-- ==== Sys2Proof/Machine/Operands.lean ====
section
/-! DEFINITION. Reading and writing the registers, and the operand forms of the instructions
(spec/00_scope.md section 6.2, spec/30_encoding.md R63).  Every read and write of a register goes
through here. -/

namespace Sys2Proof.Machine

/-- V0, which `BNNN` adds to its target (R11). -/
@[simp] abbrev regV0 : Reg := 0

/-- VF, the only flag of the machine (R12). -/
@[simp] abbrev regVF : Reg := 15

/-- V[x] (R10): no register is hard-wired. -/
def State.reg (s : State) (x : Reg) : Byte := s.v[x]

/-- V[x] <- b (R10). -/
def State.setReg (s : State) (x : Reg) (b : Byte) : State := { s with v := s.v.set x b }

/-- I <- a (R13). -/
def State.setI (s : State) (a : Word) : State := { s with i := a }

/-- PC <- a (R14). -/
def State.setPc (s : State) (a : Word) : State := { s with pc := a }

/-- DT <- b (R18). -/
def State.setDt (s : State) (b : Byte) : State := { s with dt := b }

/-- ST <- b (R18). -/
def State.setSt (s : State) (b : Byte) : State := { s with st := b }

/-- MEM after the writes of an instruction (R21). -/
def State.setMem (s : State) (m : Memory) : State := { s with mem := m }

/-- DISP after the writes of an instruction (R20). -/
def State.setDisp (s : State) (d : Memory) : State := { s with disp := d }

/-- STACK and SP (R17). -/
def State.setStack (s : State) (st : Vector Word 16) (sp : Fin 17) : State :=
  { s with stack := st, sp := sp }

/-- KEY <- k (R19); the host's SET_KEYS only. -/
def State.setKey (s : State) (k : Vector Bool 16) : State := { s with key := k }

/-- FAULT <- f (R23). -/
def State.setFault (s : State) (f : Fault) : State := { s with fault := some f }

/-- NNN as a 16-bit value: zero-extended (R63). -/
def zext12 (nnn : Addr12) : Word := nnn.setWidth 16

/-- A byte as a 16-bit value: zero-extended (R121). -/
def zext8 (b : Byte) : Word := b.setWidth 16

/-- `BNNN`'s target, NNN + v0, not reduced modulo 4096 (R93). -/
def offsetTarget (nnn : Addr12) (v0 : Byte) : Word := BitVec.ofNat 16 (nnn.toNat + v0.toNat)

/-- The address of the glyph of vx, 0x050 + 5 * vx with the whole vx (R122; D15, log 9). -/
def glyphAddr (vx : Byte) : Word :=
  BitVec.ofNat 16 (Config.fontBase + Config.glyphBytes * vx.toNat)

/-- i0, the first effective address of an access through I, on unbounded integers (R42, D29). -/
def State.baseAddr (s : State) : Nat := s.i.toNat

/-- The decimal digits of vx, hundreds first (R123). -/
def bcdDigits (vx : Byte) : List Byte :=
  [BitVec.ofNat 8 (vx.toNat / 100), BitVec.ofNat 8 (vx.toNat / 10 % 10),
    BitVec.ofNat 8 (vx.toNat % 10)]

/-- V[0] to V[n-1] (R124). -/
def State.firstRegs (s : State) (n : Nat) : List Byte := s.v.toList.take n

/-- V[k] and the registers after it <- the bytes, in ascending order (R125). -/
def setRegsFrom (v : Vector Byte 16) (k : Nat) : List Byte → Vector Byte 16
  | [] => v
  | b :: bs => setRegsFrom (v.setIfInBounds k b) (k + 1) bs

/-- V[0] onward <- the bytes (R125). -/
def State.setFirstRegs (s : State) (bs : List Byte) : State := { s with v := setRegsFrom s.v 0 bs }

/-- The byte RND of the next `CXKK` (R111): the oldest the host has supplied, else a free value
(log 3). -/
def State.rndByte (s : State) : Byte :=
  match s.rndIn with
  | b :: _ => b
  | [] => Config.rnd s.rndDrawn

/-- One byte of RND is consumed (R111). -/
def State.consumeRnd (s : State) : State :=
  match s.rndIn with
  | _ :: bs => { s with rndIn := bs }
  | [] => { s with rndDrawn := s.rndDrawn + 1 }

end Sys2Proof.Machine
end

...

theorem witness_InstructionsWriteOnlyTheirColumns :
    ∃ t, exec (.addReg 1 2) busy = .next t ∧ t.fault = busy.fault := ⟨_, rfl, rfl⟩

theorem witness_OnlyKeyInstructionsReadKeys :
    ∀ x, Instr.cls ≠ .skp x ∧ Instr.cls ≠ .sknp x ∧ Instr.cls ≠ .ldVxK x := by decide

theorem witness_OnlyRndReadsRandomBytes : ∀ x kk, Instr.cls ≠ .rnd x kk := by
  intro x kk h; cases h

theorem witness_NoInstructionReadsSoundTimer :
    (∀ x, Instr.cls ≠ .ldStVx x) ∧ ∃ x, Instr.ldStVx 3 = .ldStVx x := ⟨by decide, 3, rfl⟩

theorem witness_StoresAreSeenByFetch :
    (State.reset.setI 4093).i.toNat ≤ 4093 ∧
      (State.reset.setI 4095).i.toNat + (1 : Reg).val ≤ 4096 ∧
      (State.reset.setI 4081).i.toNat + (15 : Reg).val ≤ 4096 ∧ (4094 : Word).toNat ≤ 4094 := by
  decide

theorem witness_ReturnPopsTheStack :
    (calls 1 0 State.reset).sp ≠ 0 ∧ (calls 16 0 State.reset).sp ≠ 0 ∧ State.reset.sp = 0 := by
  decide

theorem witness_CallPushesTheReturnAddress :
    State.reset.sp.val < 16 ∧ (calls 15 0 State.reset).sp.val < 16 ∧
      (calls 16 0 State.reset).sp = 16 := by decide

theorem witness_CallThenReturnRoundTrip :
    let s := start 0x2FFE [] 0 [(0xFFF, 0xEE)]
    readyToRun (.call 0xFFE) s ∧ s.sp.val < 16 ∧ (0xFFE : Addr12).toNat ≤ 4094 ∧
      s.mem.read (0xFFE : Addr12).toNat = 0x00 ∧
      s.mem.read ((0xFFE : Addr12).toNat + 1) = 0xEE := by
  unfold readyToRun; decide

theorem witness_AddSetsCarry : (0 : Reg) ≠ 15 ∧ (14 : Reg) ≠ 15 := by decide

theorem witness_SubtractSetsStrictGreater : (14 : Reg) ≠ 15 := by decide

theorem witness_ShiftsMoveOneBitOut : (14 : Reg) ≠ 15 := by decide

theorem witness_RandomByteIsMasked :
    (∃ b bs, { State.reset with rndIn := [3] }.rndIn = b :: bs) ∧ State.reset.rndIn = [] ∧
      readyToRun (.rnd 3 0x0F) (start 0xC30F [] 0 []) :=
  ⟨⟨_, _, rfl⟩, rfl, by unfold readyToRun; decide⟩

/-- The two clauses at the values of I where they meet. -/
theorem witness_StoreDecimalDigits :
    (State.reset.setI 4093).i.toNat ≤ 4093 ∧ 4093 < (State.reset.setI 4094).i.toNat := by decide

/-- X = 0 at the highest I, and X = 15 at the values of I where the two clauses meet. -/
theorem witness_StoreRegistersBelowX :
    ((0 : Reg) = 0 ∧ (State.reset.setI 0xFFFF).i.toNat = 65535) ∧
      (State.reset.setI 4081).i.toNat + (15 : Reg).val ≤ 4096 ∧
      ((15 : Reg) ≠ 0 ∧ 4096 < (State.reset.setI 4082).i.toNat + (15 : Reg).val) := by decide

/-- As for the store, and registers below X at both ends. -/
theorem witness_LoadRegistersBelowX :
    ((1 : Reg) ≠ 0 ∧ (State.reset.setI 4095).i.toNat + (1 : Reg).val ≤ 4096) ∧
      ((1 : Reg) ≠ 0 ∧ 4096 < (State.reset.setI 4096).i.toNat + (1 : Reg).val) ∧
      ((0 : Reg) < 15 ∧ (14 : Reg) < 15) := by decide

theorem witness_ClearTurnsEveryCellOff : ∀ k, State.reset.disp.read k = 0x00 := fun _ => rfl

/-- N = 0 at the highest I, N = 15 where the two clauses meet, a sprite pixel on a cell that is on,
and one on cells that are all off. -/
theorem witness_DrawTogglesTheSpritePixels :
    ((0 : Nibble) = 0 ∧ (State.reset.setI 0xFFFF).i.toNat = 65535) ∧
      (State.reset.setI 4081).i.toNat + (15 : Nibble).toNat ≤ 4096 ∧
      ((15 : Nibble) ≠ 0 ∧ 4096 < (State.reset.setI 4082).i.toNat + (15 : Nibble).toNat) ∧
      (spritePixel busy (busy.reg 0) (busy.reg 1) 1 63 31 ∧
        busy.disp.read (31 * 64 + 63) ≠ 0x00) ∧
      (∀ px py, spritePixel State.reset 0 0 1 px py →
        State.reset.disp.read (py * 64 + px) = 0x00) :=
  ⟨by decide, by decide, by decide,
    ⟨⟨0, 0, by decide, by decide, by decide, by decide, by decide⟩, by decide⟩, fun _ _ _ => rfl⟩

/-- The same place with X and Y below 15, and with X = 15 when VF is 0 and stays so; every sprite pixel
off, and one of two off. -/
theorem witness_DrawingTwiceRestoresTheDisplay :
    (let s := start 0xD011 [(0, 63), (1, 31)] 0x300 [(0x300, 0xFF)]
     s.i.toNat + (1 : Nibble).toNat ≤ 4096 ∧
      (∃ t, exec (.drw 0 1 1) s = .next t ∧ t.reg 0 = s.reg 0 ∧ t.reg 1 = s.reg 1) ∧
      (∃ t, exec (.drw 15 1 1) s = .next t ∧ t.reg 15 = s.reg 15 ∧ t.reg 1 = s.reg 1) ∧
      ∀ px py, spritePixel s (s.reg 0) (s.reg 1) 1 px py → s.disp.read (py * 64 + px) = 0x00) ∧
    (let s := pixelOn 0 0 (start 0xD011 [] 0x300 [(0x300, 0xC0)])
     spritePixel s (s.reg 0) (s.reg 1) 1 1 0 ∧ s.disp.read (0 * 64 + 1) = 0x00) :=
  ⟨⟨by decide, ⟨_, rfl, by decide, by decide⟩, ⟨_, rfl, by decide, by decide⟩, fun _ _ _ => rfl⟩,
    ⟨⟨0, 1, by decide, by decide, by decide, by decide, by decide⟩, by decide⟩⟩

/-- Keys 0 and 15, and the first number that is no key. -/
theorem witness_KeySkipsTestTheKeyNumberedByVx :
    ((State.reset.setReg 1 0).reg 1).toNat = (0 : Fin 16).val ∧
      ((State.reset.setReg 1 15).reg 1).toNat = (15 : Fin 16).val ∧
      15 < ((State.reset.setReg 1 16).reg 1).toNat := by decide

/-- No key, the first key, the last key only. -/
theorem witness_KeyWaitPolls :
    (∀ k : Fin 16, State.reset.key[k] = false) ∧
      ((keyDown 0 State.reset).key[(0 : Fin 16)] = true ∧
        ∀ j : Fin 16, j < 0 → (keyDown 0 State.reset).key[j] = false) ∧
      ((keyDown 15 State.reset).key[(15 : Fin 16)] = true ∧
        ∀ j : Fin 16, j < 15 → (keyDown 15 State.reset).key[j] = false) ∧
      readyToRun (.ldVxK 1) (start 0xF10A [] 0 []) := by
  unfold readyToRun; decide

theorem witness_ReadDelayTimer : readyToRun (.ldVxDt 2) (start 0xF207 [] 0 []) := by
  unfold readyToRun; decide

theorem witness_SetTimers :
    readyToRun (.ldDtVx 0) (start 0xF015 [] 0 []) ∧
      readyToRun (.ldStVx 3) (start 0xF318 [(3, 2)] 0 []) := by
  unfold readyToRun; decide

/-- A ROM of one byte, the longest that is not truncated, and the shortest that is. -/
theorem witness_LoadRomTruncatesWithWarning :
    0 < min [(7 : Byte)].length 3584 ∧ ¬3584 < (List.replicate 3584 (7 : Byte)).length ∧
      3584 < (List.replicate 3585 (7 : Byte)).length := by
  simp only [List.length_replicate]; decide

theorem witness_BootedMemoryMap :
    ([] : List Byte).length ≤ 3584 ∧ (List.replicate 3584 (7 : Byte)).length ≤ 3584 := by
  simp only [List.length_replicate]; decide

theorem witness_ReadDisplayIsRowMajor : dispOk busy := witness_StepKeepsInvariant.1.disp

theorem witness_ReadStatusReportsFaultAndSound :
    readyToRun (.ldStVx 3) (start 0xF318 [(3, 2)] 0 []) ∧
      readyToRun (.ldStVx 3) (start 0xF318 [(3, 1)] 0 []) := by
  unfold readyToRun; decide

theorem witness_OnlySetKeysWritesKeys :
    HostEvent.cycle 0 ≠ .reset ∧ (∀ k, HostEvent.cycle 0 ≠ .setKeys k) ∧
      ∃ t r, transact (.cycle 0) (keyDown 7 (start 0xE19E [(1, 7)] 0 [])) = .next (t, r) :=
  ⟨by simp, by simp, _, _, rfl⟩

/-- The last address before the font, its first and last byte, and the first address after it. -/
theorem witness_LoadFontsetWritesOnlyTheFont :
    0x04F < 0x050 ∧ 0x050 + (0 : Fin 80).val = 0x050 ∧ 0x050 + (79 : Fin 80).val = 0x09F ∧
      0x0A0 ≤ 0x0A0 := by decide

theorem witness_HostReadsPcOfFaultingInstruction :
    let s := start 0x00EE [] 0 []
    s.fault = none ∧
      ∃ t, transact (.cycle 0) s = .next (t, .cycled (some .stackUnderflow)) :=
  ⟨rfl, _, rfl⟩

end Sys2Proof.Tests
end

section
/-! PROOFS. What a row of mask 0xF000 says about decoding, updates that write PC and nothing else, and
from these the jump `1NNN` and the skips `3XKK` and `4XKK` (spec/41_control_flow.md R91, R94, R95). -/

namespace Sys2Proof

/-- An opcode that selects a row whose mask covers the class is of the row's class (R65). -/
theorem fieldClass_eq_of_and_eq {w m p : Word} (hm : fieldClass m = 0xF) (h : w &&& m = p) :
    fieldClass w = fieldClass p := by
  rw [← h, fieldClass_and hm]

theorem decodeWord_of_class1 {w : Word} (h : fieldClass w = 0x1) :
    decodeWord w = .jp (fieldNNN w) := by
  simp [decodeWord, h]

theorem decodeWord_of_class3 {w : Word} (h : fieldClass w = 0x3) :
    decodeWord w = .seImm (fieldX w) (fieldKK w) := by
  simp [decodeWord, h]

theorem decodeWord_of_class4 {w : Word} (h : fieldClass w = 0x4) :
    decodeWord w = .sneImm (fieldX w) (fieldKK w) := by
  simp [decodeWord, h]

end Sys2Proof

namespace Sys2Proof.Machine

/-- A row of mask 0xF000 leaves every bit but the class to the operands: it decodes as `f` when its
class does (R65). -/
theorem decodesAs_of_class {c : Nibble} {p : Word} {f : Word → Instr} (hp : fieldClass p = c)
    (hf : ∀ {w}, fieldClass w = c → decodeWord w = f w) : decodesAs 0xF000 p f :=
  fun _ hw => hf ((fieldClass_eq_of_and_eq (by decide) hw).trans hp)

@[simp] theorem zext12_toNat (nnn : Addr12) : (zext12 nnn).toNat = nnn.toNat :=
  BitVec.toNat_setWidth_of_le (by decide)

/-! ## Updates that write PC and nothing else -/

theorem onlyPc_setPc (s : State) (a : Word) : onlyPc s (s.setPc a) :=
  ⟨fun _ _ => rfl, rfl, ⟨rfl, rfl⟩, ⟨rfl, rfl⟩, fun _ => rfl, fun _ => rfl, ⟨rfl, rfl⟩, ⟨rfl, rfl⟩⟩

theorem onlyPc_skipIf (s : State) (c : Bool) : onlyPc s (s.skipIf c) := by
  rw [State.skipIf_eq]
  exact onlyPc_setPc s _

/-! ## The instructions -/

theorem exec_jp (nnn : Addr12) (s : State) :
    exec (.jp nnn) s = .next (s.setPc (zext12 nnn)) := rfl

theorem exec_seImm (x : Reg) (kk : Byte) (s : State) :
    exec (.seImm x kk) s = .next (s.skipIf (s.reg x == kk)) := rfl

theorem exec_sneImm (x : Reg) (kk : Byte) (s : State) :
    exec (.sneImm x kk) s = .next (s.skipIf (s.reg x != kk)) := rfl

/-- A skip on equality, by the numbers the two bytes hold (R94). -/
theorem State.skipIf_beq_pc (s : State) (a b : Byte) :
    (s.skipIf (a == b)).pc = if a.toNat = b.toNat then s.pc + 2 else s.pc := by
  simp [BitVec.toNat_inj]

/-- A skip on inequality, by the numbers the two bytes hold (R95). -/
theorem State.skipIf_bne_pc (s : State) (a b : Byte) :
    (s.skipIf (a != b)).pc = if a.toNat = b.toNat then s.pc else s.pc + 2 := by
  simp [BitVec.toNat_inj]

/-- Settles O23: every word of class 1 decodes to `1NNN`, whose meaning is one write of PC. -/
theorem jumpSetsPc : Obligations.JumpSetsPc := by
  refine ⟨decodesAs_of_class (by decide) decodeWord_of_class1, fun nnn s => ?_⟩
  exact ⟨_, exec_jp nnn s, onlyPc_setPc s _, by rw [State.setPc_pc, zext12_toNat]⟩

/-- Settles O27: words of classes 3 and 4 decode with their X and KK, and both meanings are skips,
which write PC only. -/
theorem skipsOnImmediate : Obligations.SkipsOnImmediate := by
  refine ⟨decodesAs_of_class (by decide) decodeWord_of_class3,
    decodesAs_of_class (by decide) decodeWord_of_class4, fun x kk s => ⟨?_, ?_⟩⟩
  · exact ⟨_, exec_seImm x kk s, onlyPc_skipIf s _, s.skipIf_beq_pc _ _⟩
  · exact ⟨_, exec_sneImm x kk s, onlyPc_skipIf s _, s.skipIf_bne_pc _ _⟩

_Exercise details_. Say, as a bare number, how many lines of the data hold the string "ofNat".

_Answer box_. 4